→ **What to produce**:
From the data that follows, print exactly the lines starting at the one containing "(h : s.windows.any" and ending at the one containing "true) (lo : 1 ≤ v.toNat)"; include both of them and nothing more.

→ **The data**:
+ + + +

-- ==== Sys2Proof/Laws/Changes.lean ====
section
/-! SUPPORT. What a step can do: every step but those of the two RESET_N rows is a chain of the changes below, each with the
guards under which a command makes it. A property that every change keeps is kept by every step. -/

namespace Sys2Proof.Machine

/-- One change of the block, with the conditions under which a command makes it. -/
inductive Change : State → State → Prop
  /-- The result of a frame. -/
  | reply (s : State) (code : ResultCode) (data : List Byte) : Change s (s.reply code data)
  | discardFrame (s : State) (n : Nat) : Change s (s.discardFrame n)
  | listen (s : State) : Change s (s.withMgmt { s.mgmt with listening := true })
  | inputs (s : State) (x : EdgeInputs) : Change s (s.withInputs x)
  | usDivider (s : State) (x : Byte) : Change s (s.withTb { s.tb with usDivider := x })
  | tickDivider (s : State) (x : Byte) : Change s (s.withTb { s.tb with tickDivider := x })
  | usAdvance (s : State) : Change s s.usAdvance
  | initComplete (s : State) : Change s s.initComplete
  | counterStep (s : State) : Change s s.counterStep
  | naturalWrap (s : State) : Change s s.naturalWrap
  | syncEdge (s : State) : Change s s.syncEdge
  | commitInEdge (s : State) : Change s s.commitInEdge
  | expireHold (s : State) (p : Port) : Change s (s.expireHold p)
  | expireBudget (s : State) (g : GroupId) : Change s (s.expireBudget g)
  | presentRequest (s : State) (p : Port) (r : BusRequest) (h : r.wellFormed = true) : Change s (s.presentRequest p r)
  | placeHead (s : State) (p : Port) : Change s (s.placeHead p)
  | grant (s : State) : Change s s.grant
  | memoryResponse (s : State) (status : Status) (memory : Lanes) : Change s (s.memoryResponse status memory)
  | takeResponse (s : State) (p : Port) : Change s (s.takeResponse p)
  | refFreq (s : State) (v : Byte) (lo : 10 ≤ v.toNat) (hi : v.toNat ≤ 200) :
      Change s (s.withTb { s.tb with refFreq := v })
  | writePrescale (s : State) (v : Byte) : Change s (s.withTb (s.tb.writePrescale v))
  | writePeriod (s : State) (v : BitVec 16) (h : 2 ≤ v.toNat) : Change s (s.writePeriod v)
  | syncEnable (s : State) (v : Bool) : Change s (s.withTb { s.tb with syncEnable := v })
  | grantPolicy (s : State) (v : GrantPolicy) : Change s (s.withArb { s.arb with policy := v })
  | threshold (s : State) (v : Byte) (lo : 1 ≤ v.toNat) (hi : v.toNat ≤ 32) :
      Change s (s.withCap { s.cap with threshold := v }).refreshReady
  | groupOn (s : State) (g : GroupId) : Change s (s.withGroup g { s.group g with enabled := true })
  | groupOff (s : State) (g : GroupId) (h : s.windows.any (·.names g) = false) :
      Change s (s.withGroup g { s.group g with enabled := false })
  | trigger (s : State) (g : GroupId) (v : TriggerSource) : Change s (s.withGroup g { s.group g with trigger := v })
  | writeSlotOffset (s : State) (g : GroupId) (v : BitVec 16) : Change s (s.writeSlotOffset g v)
  | mode (s : State) (g : GroupId) (v : GroupMode) (h : (s.group g).isQuiet = true) :
      Change s (s.withGroup g { s.group g with mode := v })
  | policy (s : State) (g : GroupId) (v : FullPolicy) (h : (s.group g).isQuiet = true) :
      Change s (s.withGroup g { s.group g with policy := v })
  | entryLimit (s : State) (g : GroupId) (v : Byte) (h : (s.group g).isQuiet = true) (lo : 1 ≤ v.toNat)
      (hi : v.toNat ≤ 64) : Change s (s.withGroup g { s.group g with entryLimit := v })
  | holdLimit (s : State) (g : GroupId) (v : BitVec 12) : Change s (s.withGroup g { s.group g with holdLimit := v })
  | drainBudget (s : State) (g : GroupId) (v : BitVec 12) : Change s (s.withGroup g { s.group g with drainBudget := v })
  | logCommits (s : State) (g : GroupId) (v : Bool) : Change s (s.withGroup g { s.group g with logCommits := v })
  | channelEnabled (s : State) (c : ChannelId) (v : Bool) : Change s (s.withChannel c ((s.channel c).writeEnabled v))
  | direction (s : State) (c : ChannelId) (v : Direction) : Change s (s.withChannel c { s.channel c with direction := v })
  | channelPrescale (s : State) (c : ChannelId) (v : Byte) :
      Change s (s.withChannel c { s.channel c with prescale := v, prescaleCount := 0 })
  | gate (s : State) (c : ChannelId) (v : Bool) : Change s (s.withChannel c ((s.channel c).writeGate v))
  | rearmSetting (s : State) (c : ChannelId) (v : Bool) :
      Change s (s.withChannel c { s.channel c with rearmAtWrap := v })
  | matching (s : State) (c : ChannelId) (value mask : Lanes) :
      Change s (s.withChannel c { s.channel c with matchValue := value, matchMask := mask })
  | recordData (s : State) (c : ChannelId) (v : Bool) : Change s (s.withChannel c { s.channel c with recordData := v })
  | putWindow (s : State) (w : WindowId) (base limit : Address) (ports : PortSet) (cls : WindowClass)
      (channel : Option ChannelId) (off : (s.window w).enabled = false) (hb : base.toNat % 4096 = 0)
      (hl : limit.toNat % 4096 = 0) (hle : base.toNat ≤ limit.toNat) (hp : ports ≠ 0) :
      Change s (s.withWindow w
        { s.window w with base := base, limit := limit, ports := ports, cls := cls, channel := channel })
  | enableWindow (s : State) (w : WindowId) (clear : s.conflictingWindow w = none) (named : s.groupMissing w = false) :
      Change s (s.withWindow w { s.window w with enabled := true })
  | disableWindow (s : State) (w : WindowId) : Change s (s.withWindow w { s.window w with enabled := false })
  | pop (s : State) (r : StoredRecord) (rest : List StoredRecord) (h : s.cap.queue = r :: rest) :
      Change s (s.withCap { s.cap with queue := rest }).refreshReady
  | commitNow (s : State) (groups : List GroupId) : Change s (State.commitNow groups s).1
  | abortOpen (s : State) (g : GroupId) : Change s (s.abortOpen g)
  | rearm (s : State) (set : BitVec 4) : Change s (s.withCap { s.cap with
      channels := Vector.ofFn fun c => if set.getLsbD c then (s.channel c).rearmed else s.channel c })
  | startTimebase (s : State) (h : s.tb.running = false) : Change s s.startTimebase
  | stopTimebase (s : State) : Change s (s.withTb { s.tb with running := false })
  | enableBridge (s : State) (h : s.op ≠ .init) : Change s (s.withOp .active)
  | disableBridge (s : State) (h : s.op ≠ .init) : Change s (s.withOp .bypass)
  | resetDatapath (s : State) (h : s.op ≠ .init) : Change s s.resetDatapath
  | clearCauses (s : State) (named : CauseSet) : Change s (s.withEv (s.ev.clear named))
  | setEnables (s : State) (set : CauseSet) : Change s (s.withEv (s.ev.enable set))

+ + + +

→ **Solution to this problem**:
  | groupOff (s : State) (g : GroupId) (h : s.windows.any (·.names g) = false) :
      Change s (s.withGroup g { s.group g with enabled := false })
  | trigger (s : State) (g : GroupId) (v : TriggerSource) : Change s (s.withGroup g { s.group g with trigger := v })
  | writeSlotOffset (s : State) (g : GroupId) (v : BitVec 16) : Change s (s.writeSlotOffset g v)
  | mode (s : State) (g : GroupId) (v : GroupMode) (h : (s.group g).isQuiet = true) :
      Change s (s.withGroup g { s.group g with mode := v })
  | policy (s : State) (g : GroupId) (v : FullPolicy) (h : (s.group g).isQuiet = true) :
      Change s (s.withGroup g { s.group g with policy := v })
  | entryLimit (s : State) (g : GroupId) (v : Byte) (h : (s.group g).isQuiet = true) (lo : 1 ≤ v.toNat)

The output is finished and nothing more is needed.